Carvin again explained that the difference between Kagan’s chambers and the case at hand was that the justice was “agnostic” as to which of her clerks writes the memo, while Congress “was not agnostic as to whether States or HHS established the Exchange.” In other words, while Justice Kagan doesn’t care who authors her memo (regardless of whether Elizabeth edits it)—and might be willing to pay any of her clerks if money were in play—the political dynamics surrounding the passage of the Affordable Care Act indicate that Congress very much wanted to have states “author” exchanges.
At this point, Justice Alito cut to the chase:
Well, Mr. Carvin, if I had those clerks … and Amanda wrote the memo, and I received it and I said, This is a great memo, who wrote it? Would the answer be it was written by Will, because Amanda stepped into Will’s shoes?
“That was my first answer,” Carvin quickly rejoined, provoking the fourth transcript notation of “(Laughter.)” during this interplay. “He’s good,” Justice Kagan said with a smile, pointing to Justice Alito.
Carvin then reiterated his point that “Congress was not agnostic as between State and Federal exchanges.” Justice Kagan agreed with this, suggesting that this conclusion meant that the answer to her original question really depends on context rather than “four or five words.” And that’s absolutely true—one of the canons of statutory construction is not to read a provision in a way that creates an absurd result—but Justice Alito showed that it’s just as nonsensical to say that the federal government established an “exchange established by the state” as it is to say that Will wrote the memo that Amanda wrote.
Reconciling Plain Meaning And A Reasonable Reading Of Congressional Intent
So the only question here is whether reading the statute in the way that makes grammatical sense produces absurd results: Is there a reasonable explanation for why Congress would create a structure that denies premium subsidies to people who buy health insurance through federally run exchanges?
The answer to that is obvious: If Congress really wanted a system where states set up exchanges—and, under well-settled constitutional understandings, it couldn’t force them to do so—it would have to provide an incentive.
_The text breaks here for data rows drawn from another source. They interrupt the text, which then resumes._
/-- FAN_KICK_TIMEOUT: 3 s without tach_min pauses the fan for 1 s and kicks it again, at most 3 times (R455). -/
def State.kickTimeout (s : State) (f : Nat) : State :=
  let x := s.fan f
  if s.get R.EM_FAN_STATUS_state [f] ≠ 1 then s
  else match x.kick, x.pause with
    | some t, _ =>
      if s.tt < t then s
      else if s.get R.EM_FAN_STATUS_retries [f] < 3 then
        ((s.setFan f { x with kick := none, pause := some (s.tt + 1000000000) }).put R.EM_FAN_STATUS_duty [f] 0).bump
          R.EM_FAN_STATUS_retries [f]
      else
        let s := ((s.setFan f { x with kick := none }).put R.EM_FAN_STATUS_state [f] 3).put R.EM_FAN_STATUS_duty [f] 0
        (s.postLim E.FAN_FAULT 0 (some f) [(.en, 1)]).showFans
    | none, some t => if s.tt < t then s else s.kickFan f
    | none, none => s

/-- FAN_RPM_UPDATE: the last tach period in ns, 0 with no edge (R454, R455). -/
def State.rpmUpdate (s : State) (f period : Nat) : State :=
  if 4 ≤ f then s
  else
    let ppr := if s.flag R.EM_FAN_CFG_ppr4 [f] then 4 else 2
    let rpm := if period = 0 then 0 else min 65535 (60000000000 / (period * ppr))
    let s := s.put R.EM_FAN_TACH_rpm [f] rpm
    let ok := decide (s.get R.EM_FAN_TACH_tach_min [f] ≤ rpm)
    let x := s.fan f
    let s := s.setFan f { x with edge := if period = 0 then x.edge else s.tt,
                                 good := if ok then some (x.good.getD s.tt) else none }
    if s.get R.EM_FAN_STATUS_state [f] = 1 ∧ ok ∧ x.kick.isSome then
      ((s.setFan f { s.fan f with kick := none }).put R.EM_FAN_STATUS_state [f] 2).showFan f
    else s

/-- FAN_TACH_TIMEOUT: no tach edge for 2 s (R456). -/
def State.tachTimeout (s : State) (f : Nat) : State :=
  if s.get R.EM_FAN_STATUS_state [f] ≠ 2 ∨ s.get R.EM_FAN_STATUS_duty [f] = 0 ∨ s.flag R.EM_FAN_STATUS_tach_lost [f]
      ∨ s.tt < (s.fan f).edge + 2000000000 then s
  else ((s.put R.EM_FAN_STATUS_tach_lost [f] 1).postLim E.FAN_TACH_LOST 0 (some f) []).showFans

/-- FAN_TACH_RESTORED: 10 s of edges at or above tach_min (R456). -/
def State.tachRestored (s : State) (f : Nat) : State :=
  if s.flag R.EM_FAN_STATUS_tach_lost [f] ∧ (s.fan f).good.any (fun t => decide (t + 10000000000 ≤ s.tt)) then
    ((s.put R.EM_FAN_STATUS_tach_lost [f] 0).postLim E.FAN_OK 0 (some f) [(.num, s.get R.EM_FAN_TACH_rpm [f])]).showFans
  else s

/-! ### Thermal sites (R451, R452, R461) -/

/-- A site covers something that the configuration has (R451). -/
def State.sitePresent (s : State) (k : Nat) : Bool := decide (8 ≤ k ∨ 4 * k < s.cfg.cores)

/-- THERMAL_READ: a reading in 1/16 °C, or none from a site that does not update. -/
def State.thermalRead (s : State) (k : Nat) (t : Option Int) : State :=
  if 16 ≤ k then s
  else if !s.sitePresent k then s.put R.EM_THERM_valid [k] 0
  else
    let fail := fun (s : State) =>
      if s.flag R.EM_THERM_failed [k] then s
      else (s.put R.EM_THERM_failed [k] 1).postLim E.SENSOR_FAIL 0 (some k) [(.en, 1)]
    let s : State := match t with
      | none => if s.env.sites.get k 0 + 10000000 ≤ s.tt then fail s else s
      | some v =>
        let s := { s with env := { s.env with sites := s.env.sites.set k s.tt } }
        let s := (s.put R.EM_THERM_temp [k] (wrapInt 16 v)).put R.EM_THERM_valid [k] 1
        if v < -640 ∨ 2400 < v then fail s
        else
          let s := s.put R.EM_THERM_failed [k] 0
          let s := if 16 * (s.get R.EM_THERM_CFG_t_warn : Int) < v then
              s.postLim E.THERMAL_WARN 0 (some k) [(.num, wrapInt 16 v)] else s
          if 16 * (s.get R.EM_THERM_CFG_t_crit : Int) < v then
            let s := foldS (List.range s.cfg.cores) (fun c s =>
              (s.put R.EM_CORE_TGT_ceil_code [c] 24).setEc c { s.ec c with ceilTt := some s.tt }) s
            ({ s with env := { s.env with crit := true } }).postLim E.THERMAL_CRITICAL 0 (some k) [(.num, wrapInt 16 v)]
          else s
    let cool : Bool := ((List.range 16).filter s.siteValid).all (fun j =>
      decide (s.siteTemp j < 16 * (s.get R.EM_THERM_CFG_t_crit : Int) - 160))
    let s := if s.env.crit ∧ cool then { s with env := { s.env with crit := false } } else s
    s.showFans

/-- A core island's governing temperature and its site (R451). -/
def State.governing (s : State) (c : Nat) : Option (Int × Nat) :=
  ((c / 4 :: List.range' 8 8).filter s.siteValid).foldl (fun (a : Option (Int × Nat)) k => match a with
    | some b => if b.1 < s.siteTemp k then some (s.siteTemp k, k) else some b
    | none => some (s.siteTemp k, k)) none

/-- CEILING_STEP (R452). -/
def State.ceilingStep (s : State) (c : Nat) : State :=
  let x := s.ec c
  let ceil := s.get R.EM_CORE_TGT_ceil_code [c]
  let fl := max 24 (s.get R.EM_CORE_TGT_floor_code [c])
  let th : Int := 16 * s.get R.EM_THERM_CFG_t_throttle
  let after := fun n => x.ceilTt.all (fun t => decide (t + n ≤ s.tt))
  match s.governing c with
  | none => s
  | some (t, k) =>
    if s.cfg.cores ≤ c ∨ s.env.crit then s
    else if th < t then
      if fl < ceil ∧ after 10000000 then
        let n := max fl (ceil - 4)
        let s := (s.put R.EM_CORE_TGT_ceil_code [c] n).setEc c { x with ceilTt := some s.tt, hot := true }
        if x.hot then s else s.postLim E.THERMAL_THROTTLE 0 (some c) [(.num, k), (.en, n)]
      else s
    else if t < th - 80 then
      if ceil < 68 ∧ after 100000000 then
        (s.put R.EM_CORE_TGT_ceil_code [c] (min 68 (ceil + 4))).setEc c { x with ceilTt := some s.tt, hot := false }
      else s
    else s

/-! ### Voltage monitors (R453, R463) -/

/-- The next present island of a core monitor's scan. -/
def State.scanNext (s : State) (m k : Nat) : Nat :=
  let n := min 8 (s.cfg.cores - 8 * m)
  if k + 1 < n then k + 1 else 0

/-- Set or clear a monitor's bit of EM_VMON_STATUS. -/
def State.monBit (s : State) (f : Fld) (m : Nat) (on : Bool) : State := s.put f [] (setBits (s.get f) m m (b2n on))

/-- A supply fault is a stop condition (R55, R313, R453). -/
def State.supplyStop (s : State) : State := ({ s.actStop true with ecatHold := false }).bypassUpdate

/-- VMON_SAMPLE: monitor `m` reads `v` (5 mV units). -/
def State.vmonSample (s : State) (m v : Nat) : State :=
  let x := s.mon m
  let c := 8 * m + x.scan
  let core := decide (m < 4)
  if 8 ≤ m ∨ !s.flag R.EM_VMON_CFG_en [m] ∨ (core ∧ s.cfg.cores ≤ 8 * m) then s
  else
    let s := s.put R.EM_VMON_VAL_value [m] v
    let next := { x with scan := if core then s.scanNext m x.scan else 0 }
    if core ∧ s.tt < (s.ec c).vTt + s.get R.EM_CPM_CFG_v_settle_us * 1000 then s.setMon m next
    else
      let ref := if core then s.vCode c else s.get R.EM_VMON_CFG_nominal [m]
      let d := ((v : Int) - ref).natAbs
      let warn := if core then decide (5 < d) else decide (ref < 20 * d)
      let fault := if core then decide (10 < d) else decide (ref < 10 * d)
      let y := { next with warnN := if warn then x.warnN + 1 else 0, faultN := if fault then x.faultN + 1 else 0,
                           inTt := if warn then none else some (x.inTt.getD s.tt) }
      let s := s.setMon m y
      let s := if !warn then s.monBit R.EM_VMON_STATUS_warn m false
        else if y.warnN = 10 then (s.monBit R.EM_VMON_STATUS_warn m true).postLim E.SUPPLY_WARN 0 (some m) [(.num, v)] else s
      if y.faultN = 10 ∧ !bit (s.get R.EM_VMON_STATUS_fault) m then
        (((s.monBit R.EM_VMON_STATUS_fault m true).bump R.EM_ERR_supply).postLim E.SUPPLY_FAULT 0 (some m) [(.num, v)]).supplyStop
      else s

/-- No fault bit is set any more: the keep-alives may toggle and ACT_OE rises with AU_CTL.en (R463). -/
def State.supplyBack (s : State) : State :=
  if s.get R.EM_VMON_STATUS_fault ≠ 0 then s
  else
    let on := s.au.oe || (s.flag R.AU_CTL_en && !s.por && !s.warm)
    let s := { s with au := { s.au with oe := on } }.bypassUpdate
    { s with ecatHold := s.cu.test == 1 && !s.por && !s.warm }

/-- SUPPLY_FAULT_CLEAR: firmware clears a fault after 1 s inside the warn window. -/
def State.supplyClear (s : State) (m : Nat) : State :=
  if bit (s.get R.EM_VMON_STATUS_fault) m ∧ (s.mon m).inTt.any (fun t => decide (t + 1000000000 ≤ s.tt)) then
    ((s.monBit R.EM_VMON_STATUS_fault m false).postLim E.SUPPLY_OK 0 (some m) []).supplyBack
  else s

/-! ### Configuration (R457) -/

/-- A write to an EM_ parameter outside its ranges, or that breaks an order of R457, changes nothing. -/
def emBad (r : RegSpec) (old v : Nat) : Bool :=
  let w := fieldsWrite old v r.fields
  anyOutOfRange v r.fields
    || (r.off == R.EM_THERM_CFG.off && !decide (bits w 7 0 < bits w 15 8 ∧ bits w 15 8 < bits w 23 16))
    || (r.off == R.EM_VRANGE.off && !decide (bits w 7 0 < bits w 15 8))
    || (r.off == R.EM_FAN_CFG.off && !decide (bits w 17 10 < bits w 25 18))

/-- A write to an EM_, QP_TUNE_ or CX_TUNE_ parameter. -/
def State.emWrite (s : State) (src : Src) (r : RegSpec) (ix : List Nat) (v : Nat) : State :=
  s.paramWriteEff src r ix v v false (fun _ old _ => if emBad r old v then some causeBlock else none)
    (fun s => s.postLim E.EM_CFG_REFUSED (r.addr ix) none [(.val, r.addr ix)])
    (fun s old new =>
      if r.off = R.EM_FAN_CFG.off then
        (if bit old 0 == bit new 0 then s.showFans else s.fanEnable (ix.headD 0) (bit new 0))
      else if r.off = R.EM_CTL.off then s.showFans
      else if r.off = R.EM_VRANGE.off then foldS (List.range s.cfg.cores) (fun c s => s.setV c (s.vCode c)) s
      else s)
The incentive here is the premium subsidy, which Obamacare’s designers apparently felt was an offer no state would refuse.
That’s a very easy story to tell and understand, and Congress has offered these sorts of carrots/sticks before (not least with Obamacare’s Medicaid expansion, which the Court rewrote three years ago to remove the unconstitutionally coercive elements). Is that what really happened here?
There’s no dispositive evidence going either way—and really can’t be, given that Congress had to pass the law to find out what was in it—though ACA “architect” Jonathan Gruber’s infamous videos do suggest that at least the idea wasn’t foreign to the staffers who crafted the legislation behind closed doors.
But the point is that it’s a perfectly plausible contextual explanation, which means that there’s no need to depart from the plain text of the law and somehow decree that Amanda’s memo was written “by” Willa federal exchange was established “by” the state.
In short, the fact that enforcing the Affordable Care Act produces a result that Congress may very well have intended but which has certain negative consequences is no reason to abandon the rule of law and allow the IRS to rewrite the statute. While Justice Kagan’s chambers may run like a well-oiled machine, Obamacare has been a mess from the very beginning. Roberts and Kennedy should enforce the law as written and thereby direct Congress to write better memos.